Kansas officials seeking to renew KanCare are asking people covered by the privatized Medicaid program to trust them to make it better.  In a series of recent public hearings, state officials have assured providers and beneficiaries that KanCare 2.0 will fix the administrative and service-delivery problems that have plagued the current program since its inception. … Since 2013, three for-profit companies known as managed care organizations have administered KanCare, which provides health insurance to more than 420,000 low-income, disabled and elderly Kansans. Though many states have contracted with MCOs to run their Medicaid programs, Kansas was the first to privatize services for people with disabilities.  The move to privatization prompted immediate complaints from providers and recipients alike about increased red tape and reductions in services. Those complaints have subsided in recent years but haven’t stopped. …

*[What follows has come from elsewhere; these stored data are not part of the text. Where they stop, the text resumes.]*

-- ==== Sys2Proof/Machine/State.lean ====
section
/-! DEFINITION. The machine's state: the registers of spec/10_state.md, the event trace and the results
(spec/00_scope.md R16, spec/60_exceptions.md R272), the parameters (R8) and the environment a step
reads (host moves still to be made, answers of the oscillators). All of it is plain data. -/

namespace Sys2Proof.Machine

/-- An oscillator event as the core emits it (R14, R63 to R66), tagged with its port (R16); `OscGet`
carries its answer, as R68 asks of a model's record. -/
inductive OscEvent where
  /-- `OscInit(p, wave, amp, freq, phase, offset)` (R63). -/
  | init (p : OscPort) (wave : BitVec 8) (amp freq phase offset : Word)
  /-- `OscSetFreq(p, hz)` (R64). -/
  | setFreq (p : OscPort) (hz : Word)
  /-- `OscSetPhase(p, rad)` (R65). -/
  | setPhase (p : OscPort) (rad : Word)
  /-- `OscGet(p)` and its answer (R66). -/
  | get (p : OscPort) (answer : Word)
  deriving DecidableEq, Repr

/-- What the host can do at a command boundary (R70, R81): issue a command frame, or reset (R300). -/
inductive HostMove where
  | command (fr : Frame)
  | reset
  deriving DecidableEq, Repr

/-- The registers `am.*` of the AnalogModulator (R22 to R28). -/
structure AnalogUnit where
  /-- `am.cfg` (R28). -/
  cfg : Bool
  /-- `am.type` (R23). -/
  ty : AnalogType
  /-- `am.A`, carrier amplitude after the clamp (R24). -/
  a : Word
  /-- `am.F`, carrier frequency after the clamp (R25). -/
  f : Word
  /-- `am.K`, modulation parameter (R26). -/
  k : Word
  /-- `am.osc_bound` (R27). -/
  oscBound : Bool
  deriving DecidableEq, Repr

/-- The registers `bm.*` of the BinaryModulator (R29 to R37). -/
structure BinaryUnit where
  /-- `bm.cfg` (R36). -/
  cfg : Bool
  /-- `bm.type` (R30). -/
  ty : BinaryType
  /-- `bm.A` (R31). -/
  a : Word
  /-- `bm.F` (R32). -/
  f : Word
  /-- `bm.K` (R33). -/
  k : Word
  /-- `bm.S`, shiftFrequency (R34). -/
  s : Word
  /-- `bm.osc_bound` (R35). -/
  oscBound : Bool
  /-- `bm.ssc`, symbolSampleCount: no operation reads or writes it (R37; log entry 9). -/
  ssc : Nat
  /-- `bm.msps`, maxSamplesPerSymbol: no operation reads or writes it (R37; log entry 9). -/
  msps : Nat
  deriving DecidableEq, Repr

/-- The register of the SymbolExtractor (R38). -/
structure SymbolUnit where
  /-- `sx.cursor`, 3 bits, unsigned (R38). -/
  cursor : BitVec 3
  deriving DecidableEq, Repr

/-- The state. `params` never changes (R8, R43); `inbox`, `oscA`, `oscB` and `draws` are the
environment, the model's own fields (log entries 1, 3 and 4). -/
structure State where
  /-- The parameters of R8. -/
  params : Params
  am : AnalogUnit
  bm : BinaryUnit
  sx : SymbolUnit
  /-- The event trace, oldest first (R16, R71). -/
  trace : List OscEvent
  /-- The results, oldest first: one entry per command that ended ok, `none` where `RES` is not
  driven (R100, R272; log entry 12). -/
  results : List (Option Word)
  /-- The host moves still to be made, the next first (R61, R70; log entry 1). -/
  inbox : List HostMove
  /-- Answers already fixed for the next `OscGet`s on `OSCA` (log entry 3). -/
  oscA : List Word
  /-- Answers already fixed for the next `OscGet`s on `OSCB` (log entry 3). -/
  oscB : List Word
  /-- How many answers were drawn so far, on either port (log entry 4). -/
  draws : Nat
  deriving DecidableEq, Repr

/-- The model's `Fault` verdicts (R262). Each changes no state, emits nothing and returns nothing
(R16), and ends the run as a good run. -/
inductive Fault where
  /-- Raised by `AVAL`, `ASMP`, `BVAL`, `BSMP` while the unit's `cfg` is 0 (R208). Safe: it errs
  toward unprovable (R262). -/
  | notConfigured
  /-- Raised by `AVAL`, `ASMP`, `BVAL`, `BSMP` with a recognised type while the unit's `osc_bound` is
  0 (R207). Safe: it errs toward unprovable (R262). -/
  | noOscillator
  deriving DecidableEq, Repr

/-- The model's `Refuse` verdicts (R262): the spec gives the input no meaning. Each changes no state,
emits nothing and returns nothing (R16). -/
inductive Refusal where
  /-- Raised by an arm of `exec` whose instruction has no meaning yet; no arm raises it. Safe. -/
  | notModelled (mnemonic : String)
  /-- Raised by the step on a reserved frame (R92, R103). Safe: it errs toward unprovable (R262). -/
  | reservedCommand
  /-- Raised by every INIT, and by `AVAL`, `ASMP` with a recognised type, on an operand that is a NaN
  or an infinity (R138). Safe: it errs toward unprovable (R262). -/
  | nonFiniteOperand
  /-- Raised by `BVAL`, `BSMP` with a recognised type on a symbol above 1 (R209). Safe: it errs toward
  unprovable (R262). -/
  | symbolOutOfDomain
  /-- Raised by `ASMP`, `BSMP` when the quotient is not finite or does not fit the sample type (R146,
  R147). Safe: it errs toward unprovable (R262). -/
  | quantizerRange
  deriving DecidableEq, Repr

/-- `am.*` after reset (R46). The spec gives `cfg` and `osc_bound`; the rest is DESIGN CHOICE (log
entry 8). -/
def AnalogUnit.reset : AnalogUnit where
  cfg := false
  ty := .am
  a := 0x00000000#32
  f := 0x00000000#32
  k := 0x00000000#32
  oscBound := false

/-- `bm.*` after reset (R46). The spec gives `cfg` and `osc_bound`; the rest is DESIGN CHOICE (log
entry 8). -/
def BinaryUnit.reset : BinaryUnit where
  cfg := false
  ty := .ask
  a := 0x00000000#32
  f := 0x00000000#32
  k := 0x00000000#32
  s := 0x00000000#32
  oscBound := false
  ssc := 0
  msps := 0

/-- `sx.cursor` after reset: 0 (R38, R46). -/
def SymbolUnit.reset : SymbolUnit where
  cursor := 0#3

/-- The state right after reset (R46), the start of a run (R272, R300): nothing emitted, nothing
returned. No host move is pending and no oscillator answer is fixed (DESIGN CHOICE, log entries 1, 3
and 4); the parameters are the implementation's (log entry 5). -/
def State.reset : State where
  params := Config.params
  am := AnalogUnit.reset
  bm := BinaryUnit.reset
  sx := SymbolUnit.reset
  trace := []
  results := []
  inbox := []
  oscA := []
  oscB := []
  draws := 0

end Sys2Proof.Machine
end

Caregivers of disabled left in dark under Kansas’ private healthcare system
Source: Andy Marso, Kansas City Star, November 12, 2017

… The Star found other caregivers who were asked to sign off on plans of care without knowing if they included cuts — one of several concerns about transparency that have arisen since the state became the first in the country to privatize its entire Medicaid program by establishing KanCare in 2013. KanCare has made the Medicaid system in Kansas less collaborative and more secretive for people with disabilities, a group of independent case managers from Johnson County said in an August interview with The Star. When the system was run by the state and a network of disability non-profits, the case managers said, the focus was on figuring out what services could help and how to find them. Now it’s about justifying the services they’re getting. …

Kansas proposes Medicaid work requirement
Source: Jonathan Shorman, Kansas City Star, October 27, 2017

The next version of Kansas’ privatized Medicaid program will require about 12,000 adults to work, a stipulation no state’s program currently includes. State officials unveiled their proposal for KanCare 2.0 on Friday. The program serves more than 400,000 residents but right now has no work requirement. The federal government must approve the proposal before implementation, a process expected to take months. …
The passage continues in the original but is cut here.